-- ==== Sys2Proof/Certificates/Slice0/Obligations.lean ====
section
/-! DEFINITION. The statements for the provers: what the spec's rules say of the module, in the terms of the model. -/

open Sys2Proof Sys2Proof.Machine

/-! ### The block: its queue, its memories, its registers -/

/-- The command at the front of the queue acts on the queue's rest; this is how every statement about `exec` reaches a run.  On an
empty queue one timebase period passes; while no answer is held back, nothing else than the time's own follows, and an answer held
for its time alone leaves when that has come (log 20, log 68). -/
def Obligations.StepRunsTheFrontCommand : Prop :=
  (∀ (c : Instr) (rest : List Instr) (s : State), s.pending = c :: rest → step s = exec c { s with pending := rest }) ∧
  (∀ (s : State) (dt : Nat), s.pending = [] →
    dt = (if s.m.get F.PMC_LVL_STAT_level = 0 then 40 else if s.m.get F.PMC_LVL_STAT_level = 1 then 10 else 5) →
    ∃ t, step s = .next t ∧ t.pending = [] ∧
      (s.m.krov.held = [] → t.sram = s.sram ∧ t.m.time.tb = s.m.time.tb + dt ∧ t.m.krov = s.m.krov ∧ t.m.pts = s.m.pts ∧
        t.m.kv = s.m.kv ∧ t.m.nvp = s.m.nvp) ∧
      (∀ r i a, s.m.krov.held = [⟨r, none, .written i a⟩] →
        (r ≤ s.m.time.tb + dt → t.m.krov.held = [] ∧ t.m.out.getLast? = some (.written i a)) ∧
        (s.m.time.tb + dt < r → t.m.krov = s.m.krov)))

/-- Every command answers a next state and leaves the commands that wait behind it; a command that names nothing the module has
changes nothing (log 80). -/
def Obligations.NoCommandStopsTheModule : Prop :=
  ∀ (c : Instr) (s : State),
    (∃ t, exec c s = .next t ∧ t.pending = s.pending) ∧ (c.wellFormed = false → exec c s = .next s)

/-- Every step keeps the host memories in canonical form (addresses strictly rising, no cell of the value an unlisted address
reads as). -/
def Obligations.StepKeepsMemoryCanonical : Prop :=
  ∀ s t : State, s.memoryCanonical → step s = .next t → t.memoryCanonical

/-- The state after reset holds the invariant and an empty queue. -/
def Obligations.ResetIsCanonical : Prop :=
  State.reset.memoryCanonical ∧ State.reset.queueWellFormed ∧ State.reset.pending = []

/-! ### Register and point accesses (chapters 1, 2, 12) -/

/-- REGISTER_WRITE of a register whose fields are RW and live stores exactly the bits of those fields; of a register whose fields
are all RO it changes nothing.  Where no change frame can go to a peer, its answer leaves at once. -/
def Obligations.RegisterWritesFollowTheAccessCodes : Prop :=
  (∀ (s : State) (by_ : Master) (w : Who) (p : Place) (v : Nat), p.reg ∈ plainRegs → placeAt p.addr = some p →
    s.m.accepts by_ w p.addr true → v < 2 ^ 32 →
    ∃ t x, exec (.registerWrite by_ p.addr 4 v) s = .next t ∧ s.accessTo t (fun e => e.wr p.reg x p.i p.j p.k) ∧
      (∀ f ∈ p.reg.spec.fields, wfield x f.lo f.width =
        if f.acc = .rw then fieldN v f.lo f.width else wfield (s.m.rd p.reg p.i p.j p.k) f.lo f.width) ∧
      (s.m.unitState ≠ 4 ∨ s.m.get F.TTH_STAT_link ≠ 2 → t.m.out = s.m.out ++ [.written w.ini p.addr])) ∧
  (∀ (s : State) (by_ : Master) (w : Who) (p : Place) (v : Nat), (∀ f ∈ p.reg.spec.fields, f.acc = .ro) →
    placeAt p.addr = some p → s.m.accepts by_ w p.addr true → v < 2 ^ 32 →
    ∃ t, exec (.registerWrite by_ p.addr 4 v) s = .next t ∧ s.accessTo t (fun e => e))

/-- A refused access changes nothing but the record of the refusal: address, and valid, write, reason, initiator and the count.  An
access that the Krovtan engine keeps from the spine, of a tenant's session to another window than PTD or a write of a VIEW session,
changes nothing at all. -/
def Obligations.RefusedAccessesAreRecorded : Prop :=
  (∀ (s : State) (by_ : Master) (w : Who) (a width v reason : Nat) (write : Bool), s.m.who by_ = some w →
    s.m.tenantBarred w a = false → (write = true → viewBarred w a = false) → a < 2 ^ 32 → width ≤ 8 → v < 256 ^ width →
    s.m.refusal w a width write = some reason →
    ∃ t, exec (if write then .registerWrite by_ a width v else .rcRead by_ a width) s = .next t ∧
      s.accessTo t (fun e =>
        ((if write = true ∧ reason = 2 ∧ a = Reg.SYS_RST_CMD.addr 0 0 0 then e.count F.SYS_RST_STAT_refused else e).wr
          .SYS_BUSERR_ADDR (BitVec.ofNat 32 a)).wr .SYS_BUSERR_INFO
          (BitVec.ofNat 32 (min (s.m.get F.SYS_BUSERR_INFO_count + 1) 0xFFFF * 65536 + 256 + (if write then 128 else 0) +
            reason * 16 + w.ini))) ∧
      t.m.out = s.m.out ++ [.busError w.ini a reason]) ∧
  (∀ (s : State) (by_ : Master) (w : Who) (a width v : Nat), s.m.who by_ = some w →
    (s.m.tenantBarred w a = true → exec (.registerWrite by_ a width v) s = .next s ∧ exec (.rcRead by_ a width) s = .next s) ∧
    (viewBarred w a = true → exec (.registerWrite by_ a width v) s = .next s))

_What you need to do:_
All lines in the listing above between the line with "def Obligations.StepRunsTheFrontCommand : Prop" and the line with "def Obligations.StepKeepsMemoryCanonical : Prop", inclusive, should be set down exactly, and no line outside that range.

_Solution for this task:_
def Obligations.StepRunsTheFrontCommand : Prop :=
  (∀ (c : Instr) (rest : List Instr) (s : State), s.pending = c :: rest → step s = exec c { s with pending := rest }) ∧
  (∀ (s : State) (dt : Nat), s.pending = [] →
    dt = (if s.m.get F.PMC_LVL_STAT_level = 0 then 40 else if s.m.get F.PMC_LVL_STAT_level = 1 then 10 else 5) →
    ∃ t, step s = .next t ∧ t.pending = [] ∧
      (s.m.krov.held = [] → t.sram = s.sram ∧ t.m.time.tb = s.m.time.tb + dt ∧ t.m.krov = s.m.krov ∧ t.m.pts = s.m.pts ∧
        t.m.kv = s.m.kv ∧ t.m.nvp = s.m.nvp) ∧
      (∀ r i a, s.m.krov.held = [⟨r, none, .written i a⟩] →
        (r ≤ s.m.time.tb + dt → t.m.krov.held = [] ∧ t.m.out.getLast? = some (.written i a)) ∧
        (s.m.time.tb + dt < r → t.m.krov = s.m.krov)))

/-- Every command answers a next state and leaves the commands that wait behind it; a command that names nothing the module has
changes nothing (log 80). -/
def Obligations.NoCommandStopsTheModule : Prop :=
  ∀ (c : Instr) (s : State),
    (∃ t, exec c s = .next t ∧ t.pending = s.pending) ∧ (c.wellFormed = false → exec c s = .next s)

/-- Every step keeps the host memories in canonical form (addresses strictly rising, no cell of the value an unlisted address
reads as). -/
def Obligations.StepKeepsMemoryCanonical : Prop :=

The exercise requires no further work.